= GOAL OF THE EXERCISE =
Report all lines in the records that hold the string "encoded".

= DATA FOR THIS TASK =
------------------------------------------------------------------------
/-- The results of ENCODE: at most five bytes, with nothing past the last one and three bits in the fifth. -/
theorem Inst.DataOk.encoded (h : i.DataOk pl) {bytes : List Byte} (hlen : bytes.length ≤ 5)
    (hlast : (bytes.getD 4 0x00#8).toNat ≤ 7) :
    ({ i with
        encOut0 := packOut0 bytes, encOut1 := packOut1 bytes, encLen := BitVec.ofNat 3 bytes.length } : Inst).DataOk
      pl := by
  have hl : (BitVec.ofNat 3 bytes.length).toNat = bytes.length := by
    rw [BitVec.toNat_ofNat, Nat.mod_eq_of_lt (by omega)]
  exact
    { h with
      encLen_le := hl.trans_le hlen
      out0_tail := fun n hn h4 => by
        rw [packOut0_byte bytes h4]
        exact List.getD_eq_default _ _ (hl.symm.trans_le hn)
      out1_tail := fun h5 => List.getD_eq_default _ _ (Nat.le_of_lt_succ (hl.symm.trans_lt h5))
      out1_le := hlast }

theorem InstInv.encoderStep (h : InstInv pl i) : InstInv pl i.encoderStep := by
  cases hv : i.encIn.getLsbD 31 with
  | true =>
    rw [Inst.encoderStep_outOfRange hv]
    exact h.dataOk.complete .outOfRange
  | false =>
    have hlast := encLoop_getD_le 4 5 (i.encIn.setWidth 31) (BitVec.isLt _)
    rw [Inst.encoderStep_ok hv]
    exact (h.dataOk.encoded (encLoop_length_le 5 _) hlast).complete .ok

end OneInst

/-! ### The machine's invariant -/

section Machine

variable {s t : State}

theorem Inv.setInst (h : Inv s) {i : Inst} (hi : InstInv s.plat i) : Inv (s.setInst i) :=
  { h with
    insts := fun j hj => by
      obtain rfl | hj := List.mem_cons.1 hj
      · exact hi
      · exact h.insts j (List.mem_cons_of_mem _ hj) }

theorem Inv.withInput (h : Inv s) (evs : List Event) : Inv { s with input := evs } := { h with }

theorem Inv.withRdata (h : Inv s) (v : Word) : Inv { s with rdata := v } := { h with }

/-- Exchanging instances brings in none. -/
theorem State.mem_insts_of_focus {n : Nat} {i : Inst} (h : i ∈ (s.focus n).insts) : i ∈ s.insts := by
  cases n with
  | zero => exact h
  | succ m =>
    cases hp : s.peers[m]? with
    | none => simpa [State.focus, hp] using h
    | some j =>
      rw [State.focus_succ hp] at h
      obtain rfl | h := List.mem_cons.1 h
      · exact List.mem_cons_of_mem _ (List.mem_of_getElem? hp)
      · obtain h | rfl := List.mem_or_eq_of_mem_set h
        · exact List.mem_cons_of_mem _ h
        · exact List.mem_cons_self

theorem Inv.focus (h : Inv s) (n : Nat) : Inv (s.focus n) where
  aw_pos := by simpa using h.aw_pos
  aw_le := by simpa using h.aw_le
  buf_wf := by simpa using h.buf_wf
  buf_below := by simpa using h.buf_below
  insts i hi := by simpa using h.insts i (State.mem_insts_of_focus hi)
------------------------------------------------------------------------
= RESULT OF THE TASK =
theorem Inst.DataOk.encoded (h : i.DataOk pl) {bytes : List Byte} (hlen : bytes.length ≤ 5)
    exact (h.dataOk.encoded (encLoop_length_le 5 _) hlast).complete .ok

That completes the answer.